▶ Exercise directions:
In the material below, find the line with "went out. -/" and the line with "simp [State.ring, h]", then output those two lines and every line between them, exactly.

▶ Data for review:
..............................
@[simp] theorem State.latch_pending (s : State) (o b c k : Nat) (l : List Nat) : (s.latch o b c k l).pending = s.pending := (onlyLog_latch s o b c k l).pending
@[simp] theorem State.latch_free (s : State) (o b c k : Nat) (l : List Nat) : (s.latch o b c k l).free = s.free := (onlyLog_latch s o b c k l).free
@[simp] theorem State.latch_draws (s : State) (o b c k : Nat) (l : List Nat) : (s.latch o b c k l).draws = s.draws := (onlyLog_latch s o b c k l).draws
@[simp] theorem State.latch_pop (s : State) (o b c k : Nat) (l : List Nat) : (s.latch o b c k l).pop = s.pop := (onlyLog_latch s o b c k l).pop
@[simp] theorem State.latch_ps (s : State) (o b c k : Nat) (l : List Nat) : (s.latch o b c k l).ps = s.ps := (onlyLog_latch s o b c k l).ps
@[simp] theorem State.latch_md (s : State) (o b c k : Nat) (l : List Nat) : (s.latch o b c k l).md = s.md := (onlyLog_latch s o b c k l).md
@[simp] theorem State.latch_pw (s : State) (o b c k : Nat) (l : List Nat) : (s.latch o b c k l).pw = s.pw := (onlyLog_latch s o b c k l).pw
@[simp] theorem State.latch_bel (s : State) (o b c k : Nat) (l : List Nat) : (s.latch o b c k l).bel = s.bel := (onlyLog_latch s o b c k l).bel
@[simp] theorem State.latch_wins (s : State) (o b c k : Nat) (l : List Nat) : (s.latch o b c k l).wins = s.wins := (onlyLog_latch s o b c k l).wins
@[simp] theorem State.latch_clk (s : State) (o b c k : Nat) (l : List Nat) : (s.latch o b c k l).clk = s.clk := (onlyLog_latch s o b c k l).clk
@[simp] theorem State.latch_thm (s : State) (o b c k : Nat) (l : List Nat) : (s.latch o b c k l).thm = s.thm := (onlyLog_latch s o b c k l).thm
@[simp] theorem State.latch_cap (s : State) (o b c k : Nat) (l : List Nat) : (s.latch o b c k l).cap = s.cap := (onlyLog_latch s o b c k l).cap
@[simp] theorem State.latch_cup (s : State) (o b c k : Nat) (l : List Nat) : (s.latch o b c k l).cup = s.cup := (onlyLog_latch s o b c k l).cup
@[simp] theorem State.latch_car (s : State) (o b c k : Nat) (l : List Nat) : (s.latch o b c k l).car = s.car := (onlyLog_latch s o b c k l).car
@[simp] theorem State.latch_fuse (s : State) (o b c k : Nat) (l : List Nat) : (s.latch o b c k l).fuse = s.fuse := (onlyLog_latch s o b c k l).fuse
@[simp] theorem State.latch_sec (s : State) (o b c k : Nat) (l : List Nat) : (s.latch o b c k l).sec = s.sec := (onlyLog_latch s o b c k l).sec
@[simp] theorem State.latch_jobs (s : State) (o b c k : Nat) (l : List Nat) : (s.latch o b c k l).jobs = s.jobs := (onlyLog_latch s o b c k l).jobs
@[simp] theorem State.latch_tiles (s : State) (o b c k : Nat) (l : List Nat) : (s.latch o b c k l).tiles = s.tiles := (onlyLog_latch s o b c k l).tiles

/-! ### Alerts and modes -/

/-- The alert line changes the temperature state's line and what went out. -/
theorem State.alertLine_frame (s : State) : ∃ t o, s.alertLine = { s with thm := t, outbox := o } := by
  unfold State.alertLine
  dsimp only
  split
  · exact ⟨_, _, rfl⟩
  · exact ⟨_, s.outbox, rfl⟩
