-- ==== Sys2Proof/Laws/Porter.lean ====
section
/-! SUPPORT. Laws/Porter.lean: how a Porter command ends: the result it was given, and that events, flags and interrupts
leave every ring's commands alone. -/

namespace Sys2Proof.Machine

/-- The commands of every ring are as before. -/
def SameExecs (s t : State) : Prop := ∀ r, (t.ring r).execs = (s.ring r).execs

theorem SameExecs.refl (s : State) : SameExecs s s := fun _ => rfl

theorem SameExecs.trans {a b c : State} (h : SameExecs a b) (k : SameExecs b c) : SameExecs a c := fun r => (k r).trans (h r)

theorem sameExecs_of_porter {s t : State} (h : t.porter = s.porter) : SameExecs s t := fun r => by simp [State.ring, h]

theorem sameExecs_modRing (s : State) (r : Nat) (f : Ring → Ring) (h : ∀ g, (f g).execs = g.execs) : SameExecs s (s.modRing r f) := by
  intro k
  by_cases hk : k = r
  · subst hk
    by_cases hb : k < 64
    · rw [State.ring_modRing_self s f hb, h]
    · simp [State.ring, State.modRing, vget, vmod, lmod, hb]
  · rw [State.ring_modRing_ne hk]

theorem SameExecs.foldl {β : Type} (f : State → β → State) (h : ∀ a b, SameExecs a (f a b)) (l : List β) (s : State) :
    SameExecs s (l.foldl f s) := by
  induction l generalizing s with
  | nil => exact .refl s
  | cons b l ih => exact (h s b).trans (ih _)

theorem sameExecs_cqWrite (s : State) (r : Nat) (a b : List Byte) : SameExecs s (s.cqWrite r a b) := by
  refine (sameExecs_of_porter rfl).trans (sameExecs_modRing _ _ _ (fun g => ?_))
  split <;> rfl

theorem sameExecs_ringMsix (s : State) (r : Nat) : SameExecs s (s.ringMsix r) :=
  (sameExecs_of_porter rfl).trans (sameExecs_modRing _ _ _ (fun _ => rfl))

theorem sameExecs_ringCount (s : State) (r : Nat) (now : Bool) : SameExecs s (s.ringCount r now) := by
  unfold State.ringCount
  dsimp only
  split
  · exact (sameExecs_modRing s r (fun g => { g with coalCount := g.coalCount + 1, coalTime := s.fld (Reg.RING_MOD r) 31 16 }) (fun _ => rfl)).trans (sameExecs_ringMsix _ r)
  · exact sameExecs_modRing s r (fun g => { g with coalCount := g.coalCount + 1, coalTime := s.fld (Reg.RING_MOD r) 31 16 }) (fun _ => rfl)

theorem sameExecs_evtWrite (s : State) (g : GbRecord) (r : Nat) : SameExecs s (s.evtWrite g r).1 := by
  unfold State.evtWrite
  dsimp only
  split
  · exact (sameExecs_of_porter (t := s.addFld (Reg.RING_EVT r) 31 16 1) rfl).trans
      (sameExecs_modRing _ r (fun x => { x with evtLost := true }) (fun _ => rfl))
  · exact ((sameExecs_cqWrite s r _ _).trans
      (sameExecs_modRing _ r (fun x => { x with evtSeq := x.evtSeq + 1, evtLost := false }) (fun _ => rfl))).trans
      (sameExecs_ringCount _ _ _)

/-- Recording an event leaves every ring's commands alone. -/
theorem sameExecs_gbEventN (n : Nat) (s : State) (c k : Nat) (l : List Nat) (rep : Bool) :
    SameExecs s (s.gbEventN n c k l rep) := by
  induction n generalizing s c k l rep with
  | zero => exact .refl s
  | succ n ih =>
    unfold State.gbEventN
    dsimp only
    have hfold : ∀ (g : GbRecord) (rs : List Nat) (a : State), SameExecs a (rs.foldl (fun a k =>
        let (b, first) := State.evtWrite a g k
        if first then State.gbEventN n b Gb.PORTER_EVT_LOST 15 [k, b.fld (Reg.RING_EVT k) 31 16] false else b) a) := by
      intro g rs a
      refine SameExecs.foldl _ (fun a k => ?_) rs a
      have h := sameExecs_evtWrite a g k
      dsimp only
      split
      · exact h.trans (ih _ _ _ _ _)
      · exact h
    split
    · exact sameExecs_of_porter rfl
    · split
      · exact sameExecs_of_porter rfl
      · split
        · exact sameExecs_of_porter rfl
        · have h1 : SameExecs s _ := (sameExecs_of_porter (s := s) (t := (s.gbStore c k l).1) rfl).trans
            (hfold (s.gbStore c k l).2 ((s.gbStore c k l).1.evtRings c) (s.gbStore c k l).1)
          split
          · exact (h1.trans (sameExecs_of_porter rfl)).trans (ih _ _ _ _ _)
          · exact h1

theorem sameExecs_event (s : State) (c k : Nat) (l : List Nat) : SameExecs s (s.event c k l) := sameExecs_gbEventN 4 s c k l false

theorem sameExecs_latch (s : State) (o b c k : Nat) (l : List Nat) : SameExecs s (s.latch o b c k l) :=
  (sameExecs_of_porter rfl).trans (sameExecs_gbEventN _ _ _ _ _ _)

theorem SameExecs.resultOf {s t : State} (h : SameExecs s t) (pc : PortCmd) : t.resultOf pc = s.resultOf pc := by
  simp [State.resultOf, h pc.ring]

/-! ### Ending -/

theorem find?_setResult {c : Nat} {r : CmdResult} {l : List Exec} (h : ∀ e ∈ l, e.cid ≠ c) (x : Exec) (hx : x.cid = c)
    (hr : x.result = none) :
    (setResult c r (l ++ [x])).find? (fun e => e.cid == c) = some { x with result := some r } := by
  induction l with
  | nil => simp [setResult, hx, hr]
  | cons e l ih =>
    have he : e.cid ≠ c := h e (by simp)
    simp only [List.cons_append, setResult, he, false_and, if_false]
    rw [List.find?_cons_of_neg (by simpa using he)]
    exact ih (fun y hy => h y (by simp [hy]))

/-- R415, R417: a command that no other of its ring shares its CID with ends with the result it is given. -/
theorem State.resultOf_finish (s : State) (pc : PortCmd) (op : Nat) (r : CmdResult) (hr : pc.ring < 64)
    (h : (s.ring pc.ring).execs.all (fun e => e.cid != pc.cid) = true) :
    ((s.ensureExec pc op).finish pc r).resultOf pc = some r := by
  have h' : ∀ e ∈ (s.ring pc.ring).execs, e.cid ≠ pc.cid := by simpa using h
  have ha : (s.ring pc.ring).execs.any (fun e => e.cid == pc.cid && e.opcode == op && e.result.isNone) = false := by
    rw [List.any_eq_false]
    intro e he
    simp [h' e he]
  simp only [State.resultOf, State.finish, State.ensureExec, ha, Bool.false_eq_true, if_false]
  rw [State.ring_modRing_self _ _ hr, State.ring_modRing_self _ _ hr]
  dsimp only
  rw [find?_setResult h' _ rfl rfl]
  rfl

/-- A command that is accepted runs. -/
theorem State.porterRun_accepted (s : State) (pc : PortCmd) (op : Nat) (priv : Bool) (body : State → State)
    (h : s.accepts pc op priv = true) : s.porterRun pc op priv true body = body (s.ensureExec pc op) := by
  simp only [State.accepts, Bool.and_eq_true, Bool.or_eq_true, Bool.not_eq_true', decide_eq_true_eq] at h
  obtain ⟨⟨⟨⟨h1, -⟩, h2⟩, h3⟩, -⟩ := h
  refine State.porterRun_runs s pc op priv true body h1 ?_ rfl ?_
  · intro hp; simpa [hp] using h2
  · intro hp; simpa [hp] using h3

/-- R416: a command that is accepted and ends with SUCCESS shows its results. -/
theorem State.resultOf_ok (s : State) (pc : PortCmd) (op : Nat) (priv : Bool) (l : List (Nat × Nat))
    (h : s.accepts pc op priv = true) : ((s.ensureExec pc op).ok pc l).resultOf pc = some (succeeded l) := by
  simp only [State.accepts, Bool.and_eq_true, decide_eq_true_eq] at h
  exact s.resultOf_finish pc op _ h.1.1.1.2 h.2

end Sys2Proof.Machine
end

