/-- States and operands that meet the hypotheses of each clause of WaitingRequests. -/
theorem witness_WaitingRequests :
    ((mapped.modFs 0 (fun g => { g with waitOn := true })).alive 0 = true ∧ 0 < 8 ∧ ((mapped.modFs 0 (fun g => { g with waitOn := true })).tile 0).txn.haz = [] ∧ ((mapped.modFs 0 (fun g => { g with waitOn := true })).tile 0).fs.waitOn = true) ∧
    ((((frameIs { st := .clean, seg := 0, valid := 1, lines := [(0, 7)] }).modTxn 0 (fun x => { x with tracker := [{ id := 1, head := 0, tag := 5, ld := 0, dpa := 0, owner := 0, kind := .wr, data := 9 }], haz := [{ req := { id := 1, head := 0, tag := 5, ld := 0, dpa := 0, owner := 0, kind := .wr, data := 9 }, seg := 0, line := 0, src := 0, st := .dirty }] })).modFs 0 (fun g => { g with waitOn := true })).alive 0 = true ∧ 0 < 8 ∧ (((frameIs { st := .clean, seg := 0, valid := 1, lines := [(0, 7)] }).modTxn 0 (fun x => { x with tracker := [{ id := 1, head := 0, tag := 5, ld := 0, dpa := 0, owner := 0, kind := .wr, data := 9 }], haz := [{ req := { id := 1, head := 0, tag := 5, ld := 0, dpa := 0, owner := 0, kind := .wr, data := 9 }, seg := 0, line := 0, src := 0, st := .dirty }] })).modFs 0 (fun g => { g with waitOn := true })).noWork = true ∧ (((frameIs { st := .clean, seg := 0, valid := 1, lines := [(0, 7)] }).modTxn 0 (fun x => { x with tracker := [{ id := 1, head := 0, tag := 5, ld := 0, dpa := 0, owner := 0, kind := .wr, data := 9 }], haz := [{ req := { id := 1, head := 0, tag := 5, ld := 0, dpa := 0, owner := 0, kind := .wr, data := 9 }, seg := 0, line := 0, src := 0, st := .dirty }] })).modFs 0 (fun g => { g with waitOn := true })).car.reads = [] ∧ ((((frameIs { st := .clean, seg := 0, valid := 1, lines := [(0, 7)] }).modTxn 0 (fun x => { x with tracker := [{ id := 1, head := 0, tag := 5, ld := 0, dpa := 0, owner := 0, kind := .wr, data := 9 }], haz := [{ req := { id := 1, head := 0, tag := 5, ld := 0, dpa := 0, owner := 0, kind := .wr, data := 9 }, seg := 0, line := 0, src := 0, st := .dirty }] })).modFs 0 (fun g => { g with waitOn := true })).tile 0).txn.haz = [(({ req := { id := 1, head := 0, tag := 5, ld := 0, dpa := 0, owner := 0, kind := .wr, data := 9 }, seg := 0, line := 0, src := 0, st := .dirty } : Haz))] ∧ (({ req := { id := 1, head := 0, tag := 5, ld := 0, dpa := 0, owner := 0, kind := .wr, data := 9 }, seg := 0, line := 0, src := 0, st := .dirty } : Haz)).st = .dirty ∧ (({ req := { id := 1, head := 0, tag := 5, ld := 0, dpa := 0, owner := 0, kind := .wr, data := 9 }, seg := 0, line := 0, src := 0, st := .dirty } : Haz)).req.kind = .wr ∧ (({ req := { id := 1, head := 0, tag := 5, ld := 0, dpa := 0, owner := 0, kind := .wr, data := 9 }, seg := 0, line := 0, src := 0, st := .dirty } : Haz)).req.head = 0 ∧ ((((frameIs { st := .clean, seg := 0, valid := 1, lines := [(0, 7)] }).modTxn 0 (fun x => { x with tracker := [{ id := 1, head := 0, tag := 5, ld := 0, dpa := 0, owner := 0, kind := .wr, data := 9 }], haz := [{ req := { id := 1, head := 0, tag := 5, ld := 0, dpa := 0, owner := 0, kind := .wr, data := 9 }, seg := 0, line := 0, src := 0, st := .dirty }] })).modFs 0 (fun g => { g with waitOn := true })).tile 0).txn.tracker = [(({ req := { id := 1, head := 0, tag := 5, ld := 0, dpa := 0, owner := 0, kind := .wr, data := 9 }, seg := 0, line := 0, src := 0, st := .dirty } : Haz)).req] ∧ ((((frameIs { st := .clean, seg := 0, valid := 1, lines := [(0, 7)] }).modTxn 0 (fun x => { x with tracker := [{ id := 1, head := 0, tag := 5, ld := 0, dpa := 0, owner := 0, kind := .wr, data := 9 }], haz := [{ req := { id := 1, head := 0, tag := 5, ld := 0, dpa := 0, owner := 0, kind := .wr, data := 9 }, seg := 0, line := 0, src := 0, st := .dirty }] })).modFs 0 (fun g => { g with waitOn := true })).tile 0).txn.outQ = [] ∧ ((((frameIs { st := .clean, seg := 0, valid := 1, lines := [(0, 7)] }).modTxn 0 (fun x => { x with tracker := [{ id := 1, head := 0, tag := 5, ld := 0, dpa := 0, owner := 0, kind := .wr, data := 9 }], haz := [{ req := { id := 1, head := 0, tag := 5, ld := 0, dpa := 0, owner := 0, kind := .wr, data := 9 }, seg := 0, line := 0, src := 0, st := .dirty }] })).modFs 0 (fun g => { g with waitOn := true })).head 0).ndr = none ∧ (((frameIs { st := .clean, seg := 0, valid := 1, lines := [(0, 7)] }).modTxn 0 (fun x => { x with tracker := [{ id := 1, head := 0, tag := 5, ld := 0, dpa := 0, owner := 0, kind := .wr, data := 9 }], haz := [{ req := { id := 1, head := 0, tag := 5, ld := 0, dpa := 0, owner := 0, kind := .wr, data := 9 }, seg := 0, line := 0, src := 0, st := .dirty }] })).modFs 0 (fun g => { g with waitOn := true })).segTile ((({ req := { id := 1, head := 0, tag := 5, ld := 0, dpa := 0, owner := 0, kind := .wr, data := 9 }, seg := 0, line := 0, src := 0, st := .dirty } : Haz)).req.dpa / 4096) = 0 ∧ (((frameIs { st := .clean, seg := 0, valid := 1, lines := [(0, 7)] }).modTxn 0 (fun x => { x with tracker := [{ id := 1, head := 0, tag := 5, ld := 0, dpa := 0, owner := 0, kind := .wr, data := 9 }], haz := [{ req := { id := 1, head := 0, tag := 5, ld := 0, dpa := 0, owner := 0, kind := .wr, data := 9 }, seg := 0, line := 0, src := 0, st := .dirty }] })).modFs 0 (fun g => { g with waitOn := true })).findFrame 0 ((((frameIs { st := .clean, seg := 0, valid := 1, lines := [(0, 7)] }).modTxn 0 (fun x => { x with tracker := [{ id := 1, head := 0, tag := 5, ld := 0, dpa := 0, owner := 0, kind := .wr, data := 9 }], haz := [{ req := { id := 1, head := 0, tag := 5, ld := 0, dpa := 0, owner := 0, kind := .wr, data := 9 }, seg := 0, line := 0, src := 0, st := .dirty }] })).modFs 0 (fun g => { g with waitOn := true })).segLocal ((({ req := { id := 1, head := 0, tag := 5, ld := 0, dpa := 0, owner := 0, kind := .wr, data := 9 }, seg := 0, line := 0, src := 0, st := .dirty } : Haz)).req.dpa / 4096)) = some 0 ∧ ((((frameIs { st := .clean, seg := 0, valid := 1, lines := [(0, 7)] }).modTxn 0 (fun x => { x with tracker := [{ id := 1, head := 0, tag := 5, ld := 0, dpa := 0, owner := 0, kind := .wr, data := 9 }], haz := [{ req := { id := 1, head := 0, tag := 5, ld := 0, dpa := 0, owner := 0, kind := .wr, data := 9 }, seg := 0, line := 0, src := 0, st := .dirty }] })).modFs 0 (fun g => { g with waitOn := true })).frame 0 0).st = .clean ∧ (((frameIs { st := .clean, seg := 0, valid := 1, lines := [(0, 7)] }).modTxn 0 (fun x => { x with tracker := [{ id := 1, head := 0, tag := 5, ld := 0, dpa := 0, owner := 0, kind := .wr, data := 9 }], haz := [{ req := { id := 1, head := 0, tag := 5, ld := 0, dpa := 0, owner := 0, kind := .wr, data := 9 }, seg := 0, line := 0, src := 0, st := .dirty }] })).modFs 0 (fun g => { g with waitOn := true })).overLimit 0 = false ∧ (((frameIs { st := .clean, seg := 0, valid := 1, lines := [(0, 7)] }).modTxn 0 (fun x => { x with tracker := [{ id := 1, head := 0, tag := 5, ld := 0, dpa := 0, owner := 0, kind := .wr, data := 9 }], haz := [{ req := { id := 1, head := 0, tag := 5, ld := 0, dpa := 0, owner := 0, kind := .wr, data := 9 }, seg := 0, line := 0, src := 0, st := .dirty }] })).modFs 0 (fun g => { g with waitOn := true })).writeThrough 0 = false ∧ ((((frameIs { st := .clean, seg := 0, valid := 1, lines := [(0, 7)] }).modTxn 0 (fun x => { x with tracker := [{ id := 1, head := 0, tag := 5, ld := 0, dpa := 0, owner := 0, kind := .wr, data := 9 }], haz := [{ req := { id := 1, head := 0, tag := 5, ld := 0, dpa := 0, owner := 0, kind := .wr, data := 9 }, seg := 0, line := 0, src := 0, st := .dirty }] })).modFs 0 (fun g => { g with waitOn := true })).tile 0).fs.tagFlips = [] ∧ ((((frameIs { st := .clean, seg := 0, valid := 1, lines := [(0, 7)] }).modTxn 0 (fun x => { x with tracker := [{ id := 1, head := 0, tag := 5, ld := 0, dpa := 0, owner := 0, kind := .wr, data := 9 }], haz := [{ req := { id := 1, head := 0, tag := 5, ld := 0, dpa := 0, owner := 0, kind := .wr, data := 9 }, seg := 0, line := 0, src := 0, st := .dirty }] })).modFs 0 (fun g => { g with waitOn := true })).tile 0).fs.lineFlips = [] ∧ bitOf (((frameIs { st := .clean, seg := 0, valid := 1, lines := [(0, 7)] }).modTxn 0 (fun x => { x with tracker := [{ id := 1, head := 0, tag := 5, ld := 0, dpa := 0, owner := 0, kind := .wr, data := 9 }], haz := [{ req := { id := 1, head := 0, tag := 5, ld := 0, dpa := 0, owner := 0, kind := .wr, data := 9 }, seg := 0, line := 0, src := 0, st := .dirty }] })).modFs 0 (fun g => { g with waitOn := true })).md.sealed 0 = false) ∧
    ((mapped.modTxn 0 (fun x => { x with haz := [{ req := { id := 1, head := 0, tag := 1, ld := 0, dpa := 0, owner := 0, kind := .wr }, seg := 0, line := 0, src := 0, st := .media }], hazWait := [(0, { id := 2, head := 0, tag := 2, ld := 0, dpa := 0, owner := 0, kind := .rd })] })).alive 0 = true ∧ 0 < 8 ∧ (mapped.modTxn 0 (fun x => { x with haz := [{ req := { id := 1, head := 0, tag := 1, ld := 0, dpa := 0, owner := 0, kind := .wr }, seg := 0, line := 0, src := 0, st := .media }], hazWait := [(0, { id := 2, head := 0, tag := 2, ld := 0, dpa := 0, owner := 0, kind := .rd })] })).hazUsed 0 < 16384 ∧ ((mapped.modTxn 0 (fun x => { x with haz := [{ req := { id := 1, head := 0, tag := 1, ld := 0, dpa := 0, owner := 0, kind := .wr }, seg := 0, line := 0, src := 0, st := .media }], hazWait := [(0, { id := 2, head := 0, tag := 2, ld := 0, dpa := 0, owner := 0, kind := .rd })] })).tile 0).txn.nextSource = some (0, (({ id := 2, head := 0, tag := 2, ld := 0, dpa := 0, owner := 0, kind := .rd } : Req))) ∧ ((mapped.modTxn 0 (fun x => { x with haz := [{ req := { id := 1, head := 0, tag := 1, ld := 0, dpa := 0, owner := 0, kind := .wr }, seg := 0, line := 0, src := 0, st := .media }], hazWait := [(0, { id := 2, head := 0, tag := 2, ld := 0, dpa := 0, owner := 0, kind := .rd })] })).tile 0).txn.haz.any (fun h => h.seg == hazKey (mapped.modTxn 0 (fun x => { x with haz := [{ req := { id := 1, head := 0, tag := 1, ld := 0, dpa := 0, owner := 0, kind := .wr }, seg := 0, line := 0, src := 0, st := .media }], hazWait := [(0, { id := 2, head := 0, tag := 2, ld := 0, dpa := 0, owner := 0, kind := .rd })] })) 0 (({ id := 2, head := 0, tag := 2, ld := 0, dpa := 0, owner := 0, kind := .rd } : Req)) && h.line == (({ id := 2, head := 0, tag := 2, ld := 0, dpa := 0, owner := 0, kind := .rd } : Req)).dpa / 64 % 64 && h.st == .media && h.req.kind == .wr) = true ∧ ((mapped.modTxn 0 (fun x => { x with haz := [{ req := { id := 1, head := 0, tag := 1, ld := 0, dpa := 0, owner := 0, kind := .wr }, seg := 0, line := 0, src := 0, st := .media }], hazWait := [(0, { id := 2, head := 0, tag := 2, ld := 0, dpa := 0, owner := 0, kind := .rd })] })).tile 0).txn.haz.all (fun h => h.req.id != (({ id := 2, head := 0, tag := 2, ld := 0, dpa := 0, owner := 0, kind := .rd } : Req)).id) = true) ∧
    (0 < 8 ∧ (mapped.modTxn 0 (fun x => { x with tracker := [{ id := 2, head := 0, tag := 2, ld := 0, dpa := 0, owner := 0, kind := .rd }] })).memLink 0 = true ∧ (mapped.modTxn 0 (fun x => { x with tracker := [{ id := 2, head := 0, tag := 2, ld := 0, dpa := 0, owner := 0, kind := .rd }] })).trk 0 2 = some (({ id := 2, head := 0, tag := 2, ld := 0, dpa := 0, owner := 0, kind := .rd } : Req)) ∧ (({ id := 2, head := 0, tag := 2, ld := 0, dpa := 0, owner := 0, kind := .rd } : Req)).kind = .rd ∧ (({ id := 2, head := 0, tag := 2, ld := 0, dpa := 0, owner := 0, kind := .rd } : Req)).head = 0 ∧ ((mapped.modTxn 0 (fun x => { x with tracker := [{ id := 2, head := 0, tag := 2, ld := 0, dpa := 0, owner := 0, kind := .rd }] })).head 0).drs = none) ∧
    (0 < 8 ∧ (mapped.modTxn 0 (fun x => { x with tracker := [{ id := 2, head := 0, tag := 2, ld := 0, dpa := 0, owner := 0, kind := .wr }], hazWait := [(0, { id := 2, head := 0, tag := 2, ld := 0, dpa := 0, owner := 0, kind := .wr })] })).memLink 0 = true ∧ (mapped.modTxn 0 (fun x => { x with tracker := [{ id := 2, head := 0, tag := 2, ld := 0, dpa := 0, owner := 0, kind := .wr }], hazWait := [(0, { id := 2, head := 0, tag := 2, ld := 0, dpa := 0, owner := 0, kind := .wr })] })).trk 0 2 = some (({ id := 2, head := 0, tag := 2, ld := 0, dpa := 0, owner := 0, kind := .wr } : Req)) ∧ (((({ id := 2, head := 0, tag := 2, ld := 0, dpa := 0, owner := 0, kind := .wr } : Req)).kind = .wr ∨ (({ id := 2, head := 0, tag := 2, ld := 0, dpa := 0, owner := 0, kind := .wr } : Req)).kind = .ptl)) ∧ (({ id := 2, head := 0, tag := 2, ld := 0, dpa := 0, owner := 0, kind := .wr } : Req)).head = 0 ∧ (({ id := 2, head := 0, tag := 2, ld := 0, dpa := 0, owner := 0, kind := .wr } : Req)).id = 2 ∧ (mapped.modTxn 0 (fun x => { x with tracker := [{ id := 2, head := 0, tag := 2, ld := 0, dpa := 0, owner := 0, kind := .wr }], hazWait := [(0, { id := 2, head := 0, tag := 2, ld := 0, dpa := 0, owner := 0, kind := .wr })] })).notStored (({ id := 2, head := 0, tag := 2, ld := 0, dpa := 0, owner := 0, kind := .wr } : Req)) = true) ∧
    (0 < 8 ∧ 0 < 2 ∧ (((linked 0).modHead 0 (fun d => { d with devLoadAcc := (2, 3) })).head 0).devLoadAcc = (2, 3)) ∧
    (0 < 8 ∧ ((linked 0).head 0).devLoadAcc.1 = 0) := by
  repeat' apply And.intro
  all_goals decide +kernel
..............................
▶ Solution to the problem:
/-- The alert line changes the temperature state's line and what went out. -/
theorem State.alertLine_frame (s : State) : ∃ t o, s.alertLine = { s with thm := t, outbox := o } := by
  unfold State.alertLine
  dsimp only
  split
  · exact ⟨_, _, rfl⟩
  · exact ⟨_, s.outbox, rfl⟩
-- ==== Sys2Proof/Laws/Porter.lean ====
section
/-! SUPPORT. Laws/Porter.lean: how a Porter command ends: the result it was given, and that events, flags and interrupts
leave every ring's commands alone. -/

namespace Sys2Proof.Machine

/-- The commands of every ring are as before. -/
def SameExecs (s t : State) : Prop := ∀ r, (t.ring r).execs = (s.ring r).execs

theorem SameExecs.refl (s : State) : SameExecs s s := fun _ => rfl

theorem SameExecs.trans {a b c : State} (h : SameExecs a b) (k : SameExecs b c) : SameExecs a c := fun r => (k r).trans (h r)

theorem sameExecs_of_porter {s t : State} (h : t.porter = s.porter) : SameExecs s t := fun r => by simp [State.ring, h]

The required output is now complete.